Alain, de l’idée à la pratique républicaine

samedi 22 janvier 2011.
 

Trois textes inédits du grand pédagogue qui forma des générations de philosophes
et savants du XXe siècle. Un éloge de l’éducation, du savoir critique et de la politique. Souvenirs sans égards, suivi de Traité des outils et Dix leçons d’astronomie, d’Alain, présentation Éditions Aubier, 2010, 340 pages, 22euros. d’Emmanuel Blondel.

Un Propos du 15juillet 1906 figure « en guise d’avertissement » au Traité des outils  : on y voit un bachelier qui vient de disserter doctement sur le bonheur, citant les doctrines et les auteurs, mais incapable d’expliquer comment fonctionne un cric. Tout l’esprit de ce livre est là. Il n’y a pas d’instruction républicaine qui vaille, et la démocratie est en péril, si l’école, au lieu de donner une parfaite maîtrise de l’absolument élémentaire, fait des singes savants juste bons à discourir sur ce qu’ils n’ont jamais su.

Comprendre le principe du levier ou de la vis est politiquement vital.

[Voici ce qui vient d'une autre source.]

/-- Something the part sends or drives, in the order it does so. -/
inductive Out where
  /-- a write to host memory -/
  | hostWrite (addr : Nat) (data : List (BitVec 8))
  /-- a read request to host memory: the tag, the address and the length -/
  | hostRead (tag addr len : Nat)
  /-- a completion of a host request: its tag, whether it succeeded, its data -/
  | completion (tag : Nat) (ok : Bool) (data : List (BitVec 8))
  /-- a completion with data and EP set: the data met a poisoned unit of device memory (R337) -/
  | poisoned (tag : Nat) (data : List (BitVec 8))
  /-- an MSI-X message (R340) -/
  | msix (vector addr data : Nat)
  | pciMsg (m : PciMsg)
  /-- an Ethernet frame, from the destination address, without FCS -/
  | frame (port : Nat) (bytes : List (BitVec 8))
  /-- a block on an Ebkel link (R386, R387): its type when it is a control block, and its payload -/
  | block (link : Nat) (type : Option Nat) (content : List (BitVec 8))
  | pin (p : Pin) (level : Bool)
  /-- a pin is no longer driven: high-impedance (R181, R186, R188) -/
  | release (p : Pin)
  /-- a byte given on the two-wire bus (R440) -/
  | twiByte (b : BitVec 8)
deriving DecidableEq, Repr


/-! ### The grain and the clock (ch. 02) -/

/-- A decoded encoder edge that the glitch filter has confirmed and whose tick is not yet counted (R29):
its unfiltered edge time in ns of TIME, and whether it counts forward. -/
structure PendTick where
  edge : Nat
  fwd : Bool
deriving DecidableEq, Repr

/-- What a position axis keeps beside its registers (R28 to R41). -/
structure AxisSt where
  /-- position word at the last tick, preset or hold -/
  word : Dword := 0
  /-- time stamp of the last tick's edge -/
  lastTick : Option Nat := none
  /-- ticks in one direction since the last reset, preset, quadrature error or stall (R31) -/
  run : Nat := 0
  /-- ticks still to pass below the rate limit since an overspeed (R31) -/
  slow : Nat := 0
  /-- grain fraction held by a stall or a quadrature error (R28, R34) -/
  heldF : Option Nat := none
  /-- confirmed ticks not yet counted -/
  ticks : List PendTick := []
  /-- net ticks counted since the last Z edge (R32) -/
  zNet : Int := 0
  /-- a Z edge has been seen since reset -/
  zSeen : Bool := false
  /-- start of the stall timeout (R34) -/
  stallFrom : Nat := 0
  /-- count at sleep entry, for the AXIS wake source (R418) -/
  sleepWord : Dword := 0
  /-- remote axis: number of samples taken, at most 2 (R39) -/
  samples : Nat := 0
  /-- remote axis: position and time (total ns) of the last sample -/
  pk : Int := 0
  tk : Int := 0
  /-- remote axis: velocity, grains over nanoseconds -/
  dP : Int := 0
  dT : Int := 1
  /-- remote axis: difference being removed, from when and over how long (R40) -/
  corr : Int := 0
  corrFrom : Int := 0
  corrLen : Nat := 0
  /-- remote axis: held at this position until the extrapolation overtakes it (R40) -/
  held : Option Int := none
  /-- remote axis: last sequence number taken (R58) -/
  seq : Option Word := none
  /-- remote axis: TIME cycle of the last valid sample (R41) -/
  lastSample : Nat := 0
deriving DecidableEq, Repr

/-- The lines of one encoder channel as one axis's filter gives them (R28, R58). -/
structure ChanSt where
  a : Bool := false
  b : Bool := false
  /-- unfiltered edge time of the last change of A and of B -/
  edgeA : Option Nat := none
  edgeB : Option Nat := none
deriving DecidableEq, Repr

/-- A slew in progress (R46): the offset to remove and what has been removed, in 2^-32 ns, and the TIME cycles it has run. -/
structure Slew where
  total : Int
  done : Int
  cycles : Nat
  /-- slewed at -500 ppm rather than over 1 s -/
  neg : Bool
deriving DecidableEq, Repr

/-- What the clock keeps beside its registers (R42 to R54, R472). -/
structure TimSt where
  /-- the clock, in 2^-32 ns since 0 s, 0 ns -/
  clk : Int := 0
  slew : Option Slew := none
  /-- the causes of HOLDOVER (R472) -/
  stepRef : Bool := false
  refLost : Bool := false
  forced : Bool := false
  /-- the last TIM_RATE values at submissions, newest first, at most 16 (R51) -/
  rates : List Int := []
  /-- start of REF_TMO (R52) -/
  refFrom : Nat := 0
  /-- TIME cycle of the last valid PPS_IN edge, or of enabling it (R58) -/
  ppsFrom : Nat := 0
  /-- the last second boundary PPS_OUT has acted on (R54) -/
  ppsSec : Int := 0
  /-- end of the running PPS_OUT pulse (R54) -/
  ppsEnd : Option Nat := none
  /-- clock and TIME cycle at sleep entry (R57) -/
  sleepAt : Nat := 0
  /-- TIME cycle of the last authorised step (R49) -/
  authAt : Option Nat := none
  /-- offsets submitted in this TIME cycle, oldest first: the clock acts on them at the next (R46, R49) -/
  adj : List Int := []
  /-- steps of the clock so far (R157) -/
  steps : Nat := 0
deriving DecidableEq, Repr


/-! ### Urelm cores (ch. 03) and their programs (ch. 04) -/

/-- What a core waits for (R74, R78, R80, R81, R83, R84). Destination registers by number; timeouts in core cycles. -/
inductive Wait where
  | none
  | await (axis : Nat) (target : Word) (tmo : Nat) (rd : Nat)
  | evwait (input : Nat) (tmo : Nat) (rd : Nat)
  | tfeed (addr : Nat) (tmo : Nat) (rd : Nat)
  | flpush (addr : Nat) (handle : Word)
  | fenceC
  | fenceD
deriving DecidableEq, Repr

Bavarder dans un dîner sur la relativité ou la mécanique quantique est vanité, au sens de vide. D’où ces leçons d’astronomie à destination des instituteurs. Il n’y sera pas question des dernières découvertes de l’astrophysique, mais du ciel qu’on voit avec ses deux yeux. Car il n’est de science digne de ce nom que celle qui fait comprendre la chose même, c’est-à-dire les apparences sensibles. On ne voit jamais que des apparences, et la tâche de la science est de faire comprendre quelle réalité se trouve sous ces apparences, et pourquoi cette réalité ne peut nous apparaître, là où nous sommes, autrement qu’elle ne fait. Comprendre ce qu’on voit dans les astres, c’est comprendre pourquoi voir avec ses yeux, ce n’est encore jamais comprendre. Ici, comme toujours chez Alain, Platon n’est pas loin. Et Rousseau, qui ne voulait pas que le petit Émile apprît l’astronomie dans des livres. Bien regarder le ciel nocturne, c’est sortir de la fameuse caverne de la République, où nous enfoncent trop souvent les émissions télévisées de vulgarisation. « Tout citoyen, dit Alain, a droit à sa part de théorie », qui seule le protège d’adorer les autorités et de céder à l’éloquence.

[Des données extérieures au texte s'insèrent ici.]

/-- The least SEC_VER of the parcels in use (R363). -/
def leastSecVer (s : State) : Option Nat :=
  let l := (s.loader.parcels.filter (parcelInUse s)).map (fun p => leAt p.hdr 0x18 4)
  match l with
  | [] => none
  | a :: r => some (r.foldl min a)

/-- COMMIT_VERSION (R360, R363, R366). -/
def execCommitVersion (m : Fin 4) (vpp : Bool) (stuck : Option (Fin 4096)) (s : State) : Host.Outcome State Fault Refusal :=
  match rootLetter s m 0x16 with
  | none => done s
  | some l =>
    if !s.up then done s
    else
      let v := l.arg 0
      if s.lifecycle = 0 || s.lifecycle = 3 then done (replySt s m stDenied 3)
      else if 64 < v || (match leastSecVer s with | some k => decide (k < v) | none => false) then done (replySt s m stDenied 6)
      else if v ≤ rollbackCount s then done (replySt s m stOk 0)
      else done (blowReply s m vpp stuck ((List.range v).map (fun i => 32 + i)))

end Sys2Proof.Machine
end

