/-- A comparison into a predicate: vd names a predicate, its bits [4:3] zero (R69). -/
def vCmp (s : State) (c vd va vb view pred : Nat) (f : Nat → Nat → Nat → Bool) : State :=
  issue s c true (view != 3 && decide (vd < 8)) (fun k =>
    let w := viewWidth view
    s.setCore c ((k.wp vd (pmerge (k.rp pred) view (fun i => f w (elem (k.rv va) w i) (elem (k.rv vb) w i)))).retire))

/-- Signed saturation to `w` bits. -/
def satS (w : Nat) (x : Int) : Nat := wrapN w (clampI (-(2 ^ (w - 1) : Nat)) ((2 ^ (w - 1) : Nat) - 1) x)

/-- VADD (R71). -/
def execVadd (c : CoreNo) (vd va vb : RegNo) (view : Fin 4) (pred : Fin 8) (s : State) : Host.Outcome State Fault Refusal :=
  done (vOp s c vd va vb view pred (fun _ _ a b => a + b))

/-- VSUB (R71). -/
def execVsub (c : CoreNo) (vd va vb : RegNo) (view : Fin 4) (pred : Fin 8) (s : State) : Host.Outcome State Fault Refusal :=
  done (vOp s c vd va vb view pred (fun w _ a b => a + 2 ^ w - b))

/-- VMUL (R71). -/
def execVmul (c : CoreNo) (vd va vb : RegNo) (view : Fin 4) (pred : Fin 8) (s : State) : Host.Outcome State Fault Refusal :=
  done (vOp s c vd va vb view pred (fun _ _ a b => a * b))

/-- VMULH (R71). -/
def execVmulh (c : CoreNo) (vd va vb : RegNo) (view : Fin 4) (pred : Fin 8) (s : State) : Host.Outcome State Fault Refusal :=
  done (vOp s c vd va vb view pred (fun w _ a b => wrapN w (floorDiv (signed w a * signed w b) (2 ^ w : Nat))))

/-- VMAC (R71). -/
def execVmac (c : CoreNo) (vd va vb : RegNo) (view : Fin 4) (pred : Fin 8) (s : State) : Host.Outcome State Fault Refusal :=
  done (vOp s c vd va vb view pred (fun _ d a b => d + a * b))

/-- VADDS (R71). -/
def execVadds (c : CoreNo) (vd va vb : RegNo) (view : Fin 4) (pred : Fin 8) (s : State) : Host.Outcome State Fault Refusal :=
  done (vOp s c vd va vb view pred (fun w _ a b => satS w (signed w a + signed w b)))

/-- VSUBS (R71). -/
def execVsubs (c : CoreNo) (vd va vb : RegNo) (view : Fin 4) (pred : Fin 8) (s : State) : Host.Outcome State Fault Refusal :=
  done (vOp s c vd va vb view pred (fun w _ a b => satS w (signed w a - signed w b)))

/-- VABSD (R71). -/
def execVabsd (c : CoreNo) (vd va vb : RegNo) (view : Fin 4) (pred : Fin 8) (s : State) : Host.Outcome State Fault Refusal :=
  done (vOp s c vd va vb view pred (fun _ _ a b => if a < b then b - a else a - b))

/-- VMIN (R71). -/
def execVmin (c : CoreNo) (vd va vb : RegNo) (view : Fin 4) (pred : Fin 8) (s : State) : Host.Outcome State Fault Refusal :=
  done (vOp s c vd va vb view pred (fun w _ a b => if signed w a < signed w b then a else b))

/-- VMAX (R71). -/
def execVmax (c : CoreNo) (vd va vb : RegNo) (view : Fin 4) (pred : Fin 8) (s : State) : Host.Outcome State Fault Refusal :=
  done (vOp s c vd va vb view pred (fun w _ a b => if signed w a < signed w b then b else a))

Cela nous ramène à la première partie, dont le titre, « Souvenirs sans égards », peut tromper. Autobiographie, certes, mais plus encore méditation sur les conditions de possibilité de la libre république qu’Alain soutint de ses combats et dont il vit la défaite, confrontée à ses ennemis éternels, qui sont en chacun de nous  : ignorance, mais surtout paresse de juger, goût de croire et de s’enthousiasmer. Des variations en forme de réflexions sur une multitude de thèmes. Des portraits – de politiques, de philosophes – savoureux, mais pas toujours tendres.

Ce n’est pas le livre prioritaire pour ceux qui ne connaissent pas Alain (qu’ils lisent un recueil des Propos, sur le bonheur, les pouvoirs, la religion ou la nature). Mais les autres y feront des découvertes et y prendront du plaisir.